From mboxrd@z Thu Jan  1 00:00:00 1970
Return-Path: <linux-kernel-owner@vger.kernel.org>
Received: (majordomo@vger.kernel.org) by vger.kernel.org via listexpand
	id S1757915Ab2EGUDP (ORCPT <rfc822;w@1wt.eu>);
	Mon, 7 May 2012 16:03:15 -0400
Received: from usmamail.tilera.com ([12.216.194.151]:55702 "EHLO
	USMAMAIL.TILERA.COM" rhost-flags-OK-OK-OK-OK) by vger.kernel.org
	with ESMTP id S1757335Ab2EGUDO (ORCPT
	<rfc822;linux-kernel@vger.kernel.org>);
	Mon, 7 May 2012 16:03:14 -0400
Message-ID: <4FA82A80.3090001@tilera.com>
Date: Mon, 7 May 2012 16:03:12 -0400
From: Chris Metcalf <cmetcalf@tilera.com>
User-Agent: Mozilla/5.0 (Windows NT 6.1; WOW64; rv:12.0) Gecko/20120428 Thunderbird/12.0.1
MIME-Version: 1.0
To: Thomas Gleixner <tglx@linutronix.de>
CC: LKML <linux-kernel@vger.kernel.org>
Subject: Re: [patch 17/18] tile: Use common threadinfo allocator
References: <20120505150007.543515803@linutronix.de> <20120505150142.311126440@linutronix.de> <4FA54569.2040209@tilera.com> <alpine.LFD.2.02.1205072134130.6271@ionos>
In-Reply-To: <alpine.LFD.2.02.1205072134130.6271@ionos>
X-Enigmail-Version: 1.4.1
Content-Type: text/plain; charset="ISO-8859-1"
Content-Transfer-Encoding: 7bit
Sender: linux-kernel-owner@vger.kernel.org
List-ID: <linux-kernel.vger.kernel.org>
X-Mailing-List: linux-kernel@vger.kernel.org

On 5/7/2012 3:45 PM, Thomas Gleixner wrote:
> On Sat, 5 May 2012, Chris Metcalf wrote:
>
>> On 5/5/2012 11:05 AM, Thomas Gleixner wrote:
>>> Use the core allocator and deal with the extra cleanup in
>>> arch_release_thread_info().
>>>
>>> Signed-off-by: Thomas Gleixner <tglx@linutronix.de>
>>> Cc: Chris Metcalf <cmetcalf@tilera.com>
>>> ---
>>>  arch/tile/include/asm/thread_info.h |    6 ++----
>>>  arch/tile/kernel/process.c          |   23 ++---------------------
>>>  2 files changed, 4 insertions(+), 25 deletions(-)
>> We have some changes we haven't yet merged upstream that this will likely
>> conflict with.
>>
>> You may note that we have APIs like homecache_alloc_pages() that take a
>> core or other magic value to indicate what the "home" cache should be on
>> our architecture.  This enables significant performance optimizations when
>> you can co-locate the home cache with where most of the core references are
>> coming from.
>>
>> The additional changes we haven't yet merged are in the area of managing
>> the home cache dynamically.  Rather than just setting the home cache at
>> allocation time, we allow it to be modified dynamically: for example, as
>> the process migrates, we migrate the kernel and user stack pages.  This is
>> tricky since there are lots of coherence issues to manage, and the changes
>> we have include a variety of changes in the core mm code to handle
>> transitioning the home cache, proper locking, unmapping, hooks in the buddy
>> allocator, blocking other cores while a page is transitioning, etc etc.
>>
>> But, the relevance to this change is that as part of that code, we use the
>> homecache_alloc_page() method to set the home cache of a kernel stack page
>> to be the core that is running the thread (and then migrate the home cache
>> dynamically after that).  Using the new proposed core allocator will mean
>> we lose that hook.  We don't need a free hook (when we're using the dynamic
>> mode we are already hooked into the allocator itself), but we do need a way
>> to know when we're allocating a kernel stack page as opposed to any other
>> kind of a page.
> What's the difference between a kernel stack page for a given node and
> a page which is allocated on a given node ?

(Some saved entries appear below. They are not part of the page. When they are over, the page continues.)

-- ==== Sys2Proof/Syntax.lean ====
section
/-! DEFINITION. The commands of the block: one constructor per row of spec/opcode_table.json, in the table's order, with what comes from
outside as operands. -/

namespace Sys2Proof

open Machine
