/-- The host port (R300 to R323). -/
structure HpBlk where
  /-- Port selected: 0 PCI Express, 1 Quad-SPI; disabled when G3 is INVALID (R300). -/
  qspi : Bool := false
  disabled : Bool := false
  rev : Byte := 0
  /-- `PERST#` is asserted. -/
  perst : Bool := true
  d3hot : Bool := false
  busMaster : Bool := false
  ien : Bool := false
  evtRing : BitVec 7 := 64
  evt : Word := 0
  ipend : Word64 := 0
  imask : Word64 := 0xFFFFFFFFFFFFFFFF#64
  msix : Vector Msix 64 := Vector.replicate 64 {}
  pba : Word64 := 0
  /-- MSI-X function mask. -/
  fmask : Bool := false
  /-- Messages or pending bits raised, with the last vector: what went out on the bus. -/
  irqs : Nat := 0
  lastVec : Option Nat := none
  pbe : Half := 0
  dma : Half := 0
  /-- DMA errors reported through advanced error reporting of the endpoint (R302). -/
  aer : Half := 0
  /-- Output buffers of completed commands that wait for DMA to run again: address, bytes. -/
  outWait : List (Nat × List Byte) := []
  wdog : Half := 0
  wdogAt : Nat := 0
  wdogExpired : Bool := false
  evtLost : Word := 0
  stage : Vector Word 256 := Vector.replicate 256 0
  commit : Vector Word 256 := Vector.replicate 256 0
  /-- The tick of the last `COMMIT`, and the commit buffer as it was before the first one of that tick (R318). -/
  commitAt : Option Nat := none
  /-- The commit buffer before the first `COMMIT` of that tick, which a freeze at the same tick takes (R318). -/
  commitOld : Vector Word 256 := Vector.replicate 256 0
  hrqTaken : Half := 0
  hrqPending : Bool := false
  hrqShadowed : Byte := 0
  rings : Vector MRing 128 := Vector.replicate 128 {}
  /-- The command ring from which the supervisor's round goes on (R310). -/
  roundAt : Nat := 0
  streams : Vector Stream 32 := Vector.replicate 32 {}
  cpls : List Cpl := []
  events : List HEvent := []
  /-- Host memory written by the module, or the 64 KiB ring window in Quad-SPI mode. -/
  mem : Mem 8 := []
deriving DecidableEq, Repr, Inhabited

/-! ### Keeper (14) -/

/-- A sideband response (R365): address, tag, command, payload. -/
structure SbResp where
  addr : Byte := 0
  tag : Half := 0
  cmd : Nat := 0
  payload : List Byte := []
deriving DecidableEq, Repr, Inhabited

/-- The keeper (R363 to R378): line, last request and response, journal with its header, and the keeper state area. -/
structure KeepBlk where
  baud : Nat := 0
  oldBaud : Nat := 0
  /-- Instant of a rate change that no valid frame has confirmed yet (R364). -/
  baudAt : Option Nat := none
  discarded : Half := 0
  lastReq : Option (Half × Nat × Half) := none
  resp : Option SbResp := none
  sent : Nat := 0
  /-- A supervisor command over the sideband is being answered (R368): its response waits. -/
  waiting : Option (Half × Nat) := none
  journal : List KRec := []
  seq : Nat := 0
  lost : Half := 0
  mark : Nat := 0
  shadowHash : List Byte := []
  hashSet : Bool := false
  /-- Differing shadow seen at the last starts, and at how many in a row (R408). -/
  hashNew : List Byte := []
  hashRepeat : Nat := 0
  /-- Junction temperature at sensing (R408). -/
  senseTj : Byte := 0
  utc : Int := 0
  utcSet : Bool := false
  targetUcode : Byte := 0
  sessionCounter : Nat := 0
  retLanes : Vector Bool 5 := Vector.replicate 5 false
  retUnits : Vector Bool 18 := Vector.replicate 18 false
  fwVer : Half := 0
  fwSwitchDue : Option Nat := none
  fwSwitchReq : Option Req := none
  fwNewVer : Half := 0
  /-- Bytes written by recovery loading into each bank (R374, R376). -/
  recovered : Vector Nat 2 := Vector.replicate 2 0
deriving DecidableEq, Repr, Inhabited

/-! ### Event recorder (15) -/

/-- The event recorder (R379 to R396). -/
structure EvrBlk where
  queue : List EvEntry := []
  coS : List EvCo := []
  coO : List EvCo := []
  recS : List EvRec := []
  recK : List EvRec := []
  recC : List EvRec := []
  seqS : Nat := 0
  seqO : Nat := 0
  sumS : Option EvSum := none
  sumO : Option EvSum := none
  cursors : Vector (Option Cursor) 8 := Vector.replicate 8 none
  konly : Bool := false
  ready : Bool := false
  /-- Page remap table: failed logical page and the spare page in its place (R392). -/
  remap : List (Nat × Nat) := []
  evt : Word := 0
  qovf : Word := 0
  lost : Word := 0
  koCnt : Word := 0
  drops : Vector Word 8 := Vector.replicate 8 0
  /-- The shut-down marker stands in the directory (R394). -/
  marker : Bool := false
  /-- `SHUTTING_DOWN`: entries are no longer held (R394). -/
  flushing : Bool := false
  /-- Stopped by a VCORE fault (R490). -/
  stopped : Bool := false
deriving DecidableEq, Repr, Inhabited

/-! ### Lanes (03) -/

/-- A physical lane (R53, R71, R75, R78). -/
structure Lane where
  role : LaneRole := .off
  hosts : Option Nat := none
  suspect : Bool := false
  bistRes : Nat := 0
  ucodeVer : Byte := 0
  /-- TBASE of the fault-driven hand-overs from this lane (720 h window). -/
  faults : List Nat := []
  /-- Cycle numbers of the reruns of this lane (10,000-cycle window). -/
  reruns : List Nat := []
  lastBist : Option Nat := none
  /-- Comparator fault since the last commit point (R69). -/
  cmpFault : Bool := false
  /-- Latest instant at which a BIST or microcode load ends. -/
  testEnd : Nat := 0
  /-- Microcode version received in `UCODE_LOAD` that has not passed the BIST yet (R80), and whether it is the version the lane had,
  loaded again after a failure (R443). -/
  newUcode : Option Byte := none
  reload : Bool := false
  /-- Delay register file, as the last block run on the lane left it (R62). -/
  delay : List DelayE := []
deriving DecidableEq, Repr, Inhabited

/-- Where a logical lane's run stands in the cycle (R35, R36, R39). -/
inductive RunSt where
  | idle | first | rerun | agreed | failed (reason : Nat) | slipped
deriving DecidableEq, Repr, Inhabited

/-- A logical lane LL0–LL3, or LLO as number 4 (R54, R55). -/
structure LLane where
  /-- Lane that hosts it. -/
  lane : Option Nat := none
  region : Nat := 0
  gid : Nat := 0
  swz : Nat := 0
  graph : Graph := {}
  st : RunSt := .idle
  run : Run := {}
  stateFault : Bool := false
  ownViol : Bool := false
  heldLast : Bool := false
  /-- The last mismatch of this cycle, first run and rerun, and the mismatch that caused the last hand-over with the cycle
  number of the first cycle on the new lane (R72). -/
  mis1 : Option Mis := none
  mis2 : Option Mis := none
  hoMis : Option (Mis × Nat) := none
  /-- Hand-over requested at this cycle's commit point (R74). -/
  hoReq : Bool := false
  runMax : BitVec 20 := 0
deriving DecidableEq, Repr, Inhabited

/-- Qualification (R341, R435 to R438): state, graph, counts, end reason. -/
structure QualBlk where
  state : Nat := 0
  graph : Nat := 0
  requested : Nat := 0
  counted : Nat := 0
  noAgree : Nat := 0
  firstDiff : Nat := 0xFFFF
  endReason : Nat := 0
  /-- Cells of kind 1 seen to differ. -/
  seen : List Nat := []
  since : Nat := 0
  /-- In the last cycle both lanes had agreed results and no unpredicted difference arose (R439). -/
  lastOk : Bool := false
  /-- The image whose graph is on observer duty. -/
  img : Option Image := none
deriving DecidableEq, Repr, Inhabited

/-- The lane controller (R53 to R85). -/
structure LaneBlk where
  lanes : Vector Lane 5 := Vector.replicate 5 {}
  lls : Vector LLane 5 := Vector.ofFn fun i => { region := i.val, gid := i.val }
  regions : Vector Region 5 := Vector.replicate 5 {}
  /-- Free region: the one LLO or Prism mode uses. -/
  free : Nat := 4
  evt : Word := 0
  misPl : Nat := 0
  misLl : Nat := 0
  misRerun : Bool := false
  misField : Nat := 0
  misBlock : Nat := 0
  misNode : Nat := 0
  /-- `LANE_MIS_LOC` as latched by the last read of `LANE_MIS`. -/
  misLocLatched : Word := 0
  sentOk : BitVec 5 := 0
  rotPeriodH : Byte := 0
  rotDue : Bool := false
  rotSince : Nat := 0
  /-- A microcode roll in progress, its version, and whether the next relieved lane loads (R80). -/
  roll : Option Byte := none
  /-- A hand-over, rotation or placement was decided in the last P4 (R22, R83). -/
  moved : Bool := false
  qual : QualBlk := {}
  /-- Old owner's cells without an owner after a live hand-over: they take their defaults at the next commit (R439). -/
  orphan : List OwnE := []
  /-- Host status cells of the Prism graphs that ended: they take their defaults at the next boundary (R85). -/
  prismOut : List OwnE := []
deriving DecidableEq, Repr, Inhabited

/-! ### Cycle controller (02) -/

/-- The output guard (R43 to R45, R540). -/
structure GuardBlk where
  lastCnt : Half := 0
  /-- Period code of the cycle of the last accepted message, and the one it announced. -/
  lastPeriod : Nat := 0
  next : Nat := 0
  /-- In resynchronisation (R540). -/
  resync : Bool := true
  /-- The reference was accepted in resynchronisation and the first interval after it is T'. -/
  fresh : Bool := false
  /-- Consecutive accepted messages (R44, R45). -/
  run : Nat := 0
  lastAt : Nat := 0
deriving DecidableEq, Repr, Inhabited

/-- The cycle controller (R27 to R46): registers, phase instants, frozen input image and committed output cells. -/
structure CycBlk where
  tcyc : Nat := 0
  qtcyc : Nat := 0
  ha : BitVec 4 := 0
  rlock : BitVec 2 := 0
  period : Nat := 0
  llSafe : BitVec 4 := 0
  llHeld : BitVec 4 := 0
  guardOk : Bool := false
  evt : Word := 0
  rerunCnt : Byte := 0
  failCnt : Byte := 0
  slipCnt : Byte := 0
  guardCnt : Byte := 0
  num : Nat := 0
  numHiLatched : Word := 0
  nextT0 : Nat := 0
  lastT0 : Nat := 0
  /-- Cycles run: the first t0 has been set (R475 step 8). -/
  running : Bool := false
  /-- The cycle in progress has passed its freeze and not its commit point. -/
  open_ : Bool := false
  slipped : Bool := false
  input : Mem 32 := []
  committed : Mem 32 := []
  /-- Output points with the number of consecutive cycles in which they were committed with bit 0 = 0: for how many cycles
  each point that is not listed has been 0, and per cell the cycle number of the last commit of a 1. -/
  lastOne : List (Nat × Nat) := []
  guard : GuardBlk := {}
  /-- Committed output cells before the last commit point (R226). -/
  prev : Mem 32 := []
  /-- Instant of the last commit point. -/
  commitAt : Nat := 0
  /-- `RUN` period code of a configuration that takes effect at the next boundary (R15, R28). -/
  tcycNext : Option Nat := none
  /-- Its Quiet period. -/
  qtcycNext : Option Nat := none
  /-- Period code that the last guard message announced (R42). -/
  sentNext : Nat := 0
  /-- The commit point has passed and the end of P3 has not. -/
  p3Due : Bool := false
deriving DecidableEq, Repr, Inhabited

/-- Time base and clocks (R282 to R285, R297, R465 to R470). -/
structure TimeBlk where
  tbase : Nat := 0
  tbaseHiLatched : Word := 0
  tclkRun : Bool := false
  fllLock : Bool := false
  /-- SCLK edges since power-on, and the phase: TCLK ticks from the last SCLK edge. -/
  sclk : Nat := 0
  phase : Nat := 0
  /-- TBASE, phase and SCLK count captured when TCLK stopped (R297). -/
  capTbase : Nat := 0
  capPhase : Nat := 0
  capSclk : Nat := 0
  lastSclk : BitVec 20 := 0
  lastPhase : Nat := 0
  /-- At the last t0, TBASE and 32 times the SCLK count with its phase (R284). -/
  chkTbase : Nat := 0
  chkTicks : Nat := 0
  chkValid : Bool := false
  /-- SCLK count at which the FLL was started in `QUIET` (R468). -/
  fllAt : Option Nat := none
  /-- The FLL has lost lock since the last t0: the next cycle slips (R284). -/
  slipNext : Bool := false
deriving DecidableEq, Repr, Inhabited
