-- ==== Sys2Proof/Machine/Ring.lean ====
section
/-! DEFINITION. The Freven rings (09_freven_ring R219 to R255, 10_cross_link_pairs R276 to R278): ring periods, safety containers,
management, bring-up. -/

namespace Sys2Proof.Machine

/-! ### The plan (R225 to R227) -/

/-- Ring k. -/
def ringOf (s : State) (k : Nat) : Ring := vget s.ring.rings k
/-- Node g. -/
def nodeOf (s : State) (g : Nat) : Node := vget s.ring.nodes g
/-- Changes ring k. -/
def modRing (k : Nat) (f : Ring → Ring) (s : State) : State := { s with ring := { s.ring with rings := vmod s.ring.rings k f } }
/-- Changes node g. -/
def modNode (g : Nat) (f : Node → Node) (s : State) : State := { s with ring := { s.ring with nodes := vmod s.ring.nodes g f } }
/-- Changes port p. -/
def modPort (p : Nat) (f : Port → Port) (s : State) : State := { s with ring := { s.ring with ports := vmod s.ring.ports p f } }

/-- Is a slot in the node table? -/
def Node.conf (n : Node) : Bool := n.conn != 0

/-- Configured nodes of ring k: `N_CFG`. -/
def nCfg (s : State) (k : Nat) : Nat := ((List.range 256).filter fun i => (nodeOf s (256 * k + i)).conf).length

/-- Slots of the configured nodes of ring k, in ascending order. -/
def cfgSlots (s : State) (k : Nat) : List Nat := (List.range 256).filter fun i => (nodeOf s (256 * k + i)).conf

/-- Ticks of a ring period code. -/
def rpTicks (rp : Nat) : Nat := 4000 * 2 ^ (rp % 4)

/-- Spacing of schedule frames in ns. -/
def schedGap (plan100 : Bool) : Nat := if plan100 then 50000 else 5000
/-- Slot spacing Δ in ns. -/
def slotGap (plan100 : Bool) : Nat := if plan100 then 16000 else 1600
/-- Schedule frames F. -/
def schedFrames (n : Nat) : Nat := (n + 63) / 64
/-- O_IN in ns. -/
def oIn (n : Nat) (plan100 : Bool) : Nat := schedFrames n * schedGap plan100 + (if plan100 then 50000 else 15000)
/-- O_MG in ns. -/
def oMg (n : Nat) (plan100 : Bool) : Nat := oIn n plan100 + n * slotGap plan100 + 10000

/-- An instant of own TBASE as ring time: its own in the ring master, the followed one in the standby and after a takeover (R277). -/
def ringTime (s : State) (k t : Nat) : Nat := ((t : Int) + (ringOf s k).ofs).toNat

/-- The next S_p of ring k (R226), in own TBASE. -/
def nextSp (s : State) (k : Nat) : Nat :=
  let r := ringOf s k
  let t := rpTicks r.rp
  let ph := if s.cyc.rlock.getLsbD k then (s.cyc.lastT0 + commitTicks s.cyc.tcyc + 64) % t else (-r.ofs % (t : Int)).toNat
  let from_ := max (now s) (r.sp + 1)
  from_ + (ph + t - from_ % t) % t

/-! ### Addresses and frames (R223, R232) -/

/-- An address that begins 02-46-52-56, or 03-46-52-56 as multicast. -/
def ringAddr (first a b : Nat) : List Byte := [BitVec.ofNat 8 first, 0x46#8, 0x52#8, 0x56#8, BitVec.ofNat 8 a, BitVec.ofNat 8 b]
/-- Ring multicast: schedule and discovery frames. -/
def mcastMac (k : Nat) : List Byte := ringAddr 3 0 k
/-- Link-local: peer delay frames. -/
def localMac : List Byte := ringAddr 3 0 0xFF
/-- Module ring address. -/
def moduleMac (mid k : Nat) : List Byte := ringAddr 2 (0x10 + mid) k
/-- A configured node. -/
def nodeMac (k slot : Nat) : List Byte := ringAddr 2 (0x20 + k) slot
/-- An unconfigured node. -/
def freshMac (uid : Nat) : List Byte := [2#8, 0x46#8] ++ beBytes 4 (uid % 2 ^ 32)
/-- The address with which nodes are configured: the module's, in pair mode the pair ring address (R249, R276). -/
def servedMac (s : State) (k : Nat) : List Byte := if pairMode s then ringAddr 2 (0x18 + s.xl.mid / 2) k else moduleMac s.xl.mid k

/-- An Ethernet II frame of the ring, without its FCS (R223). -/
def etherFrame (dst src body : List Byte) : List Byte := dst ++ src ++ [0x88#8, 0xB6#8] ++ body

/-- A frame of this module out of both ports of ring k: `FLAGS` tells the west port's copy (R232). -/
def bothPorts (s : State) (k : Nat) (dst : List Byte) (body : Nat → List Byte) : List (Nat × List Byte) :=
  [(2 * k, etherFrame dst (moduleMac s.xl.mid k) (body k)), (2 * k + 1, etherFrame dst (moduleMac s.xl.mid k) (body (k + 2)))]

/-- Destination, source and the bytes after the EtherType of a received frame. -/
def frameDst (fr : List Byte) : List Byte := fr.take 6
def frameSrc (fr : List Byte) : List Byte := slice fr 6 6
def frameBody (fr : List Byte) : List Byte := fr.drop 14

/-- Is a unicast frame for this module: to its ring address, or the pair's (R223, R276)? -/
def forModule (s : State) (k : Nat) (fr : List Byte) : Bool := frameDst fr == moduleMac s.xl.mid k || frameDst fr == servedMac s k

/-! ### The safety container (R237) -/

/-- Connection ID. -/
def cidOf (s : State) (k slot : Nat) (uid : Nat) : List Byte :=
  let m := if pairMode s then pairUid s else moduleUid s
  let c := (sha256 (beBytes 8 m ++ beBytes 8 uid ++ [BitVec.ofNat 8 k, BitVec.ofNat 8 slot])).take 8
  if c.all (· == 0#8) then beBytes 8 1 else c

/-- CRC of a container: direction 0x4F output, 0x49 input. -/
def contCrc (cid : List Byte) (dir k slot : Nat) (c : List Byte) : Word :=
  crc32c (cid ++ [BitVec.ofNat 8 dir, BitVec.ofNat 8 k, BitVec.ofNat 8 slot] ++ c)

/-- Output container of a slot (R234). -/
def outContainer (s : State) (k slot : Nat) : List Byte :=
  let n := nodeOf s (256 * k + slot)
  let b := beBytes 2 n.oseq ++ [n.outBits, 0#8]
  b ++ beBytes 4 (contCrc (cidOf s k slot n.uid) 0x4F k slot b).toNat

/-- Frame header (R232). -/
def frameHead (type flags hop len rpn : Nat) : List Byte :=
  [1#8, BitVec.ofNat 8 type, BitVec.ofNat 8 flags, 0#8] ++ beBytes 2 hop ++ beBytes 2 len ++ beBytes 4 rpn

/-- The slots of schedule frame f: 64 configured nodes each, from the first one's slot to the last one's, 64 at most (R227, R233;
notes/assumptions/100.md). Answers `FIRST` and `NCONT`. -/
def schedSlots (s : State) (k f : Nat) : Nat × Nat :=
  let l := ((cfgSlots s k).drop (64 * f)).take 64
  let a := lget l 0 0
  (a, min 64 (l.getLastD 0 + 1 - a))

/-- Schedule frame f of ring k, with the port in `FLAGS` (R233). -/
def schedFrame (s : State) (k f flags : Nat) : List Byte :=
  let r := ringOf s k
  let (first, cnt) := schedSlots s k f
  let t := ringTime s k r.sp + f * schedGap r.plan100 * 2 / 125
  frameHead 1 flags 0 (0x1C + 8 * cnt) r.rpn ++ beBytes 8 t ++ beBytes 4 0 ++
  [BitVec.ofNat 8 (16 * f + schedFrames (nCfg s k)), BitVec.ofNat 8 cnt] ++ beBytes 2 first ++
  (List.range cnt).flatMap fun c => outContainer s k (first + c)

No difference except in how it is allocated (and of course how it is
used).  The task migration code currently knows that the kernel stack
should have its home cache migrated; it finds it by VA.  In the absence of
migration the kernel stack page is not treated differently than any other
page_alloc'ed page.

>> The simplest approach is of course just to allow
>> __HAVE_ARCH_THREAD_INFO_ALLOCATOR to continue to be meaningful and use it
>> for tile, but maybe there's some halfway point.  For example, that symbol
>> could refer only to the allocate function, and not also imply an
>> arch-specific free function.  Or, we could have a new much more focused
>> override that was just "a function to use instead of alloc_pages_node",
>> e.g. provide a weak alloc_threadinfo_pages_node() that just was generically
>> just a call to alloc_pages_node, which architectures could override.
> Again, that would give you what? 

The advantage is that when you initially allocate the stack page, you can
set its home cache appropriately to be on the local cpu, where the new task
is likely to run.  Otherwise, you could imagine using a suitable hook for
when the task starts up to migrate the page at that point, but you miss out
on the opportunity to have the allocator return a suitably-cached page up
front when the task is created.

> If you treat kernel stack pages different to general pages allocated
> on a node then why not using a special GFP flag for that purpose?

There are certainly different possible ways to tell the allocator to
allocate a page with its cache "here" vs with its cache fully-distributed
(and thus less local, and less good for stack or percpu pages).  We use a
different approach (some per-task data structures that pass homing info to
the allocator) but we could probably use GFP_ values instead.  But the
point is we need to be able to know to do so, and I think the only obvious
way is to override something in the threadinfo allocator.

Thanks!

-- 
Chris Metcalf, Tilera Corp.
http://www.tilera.com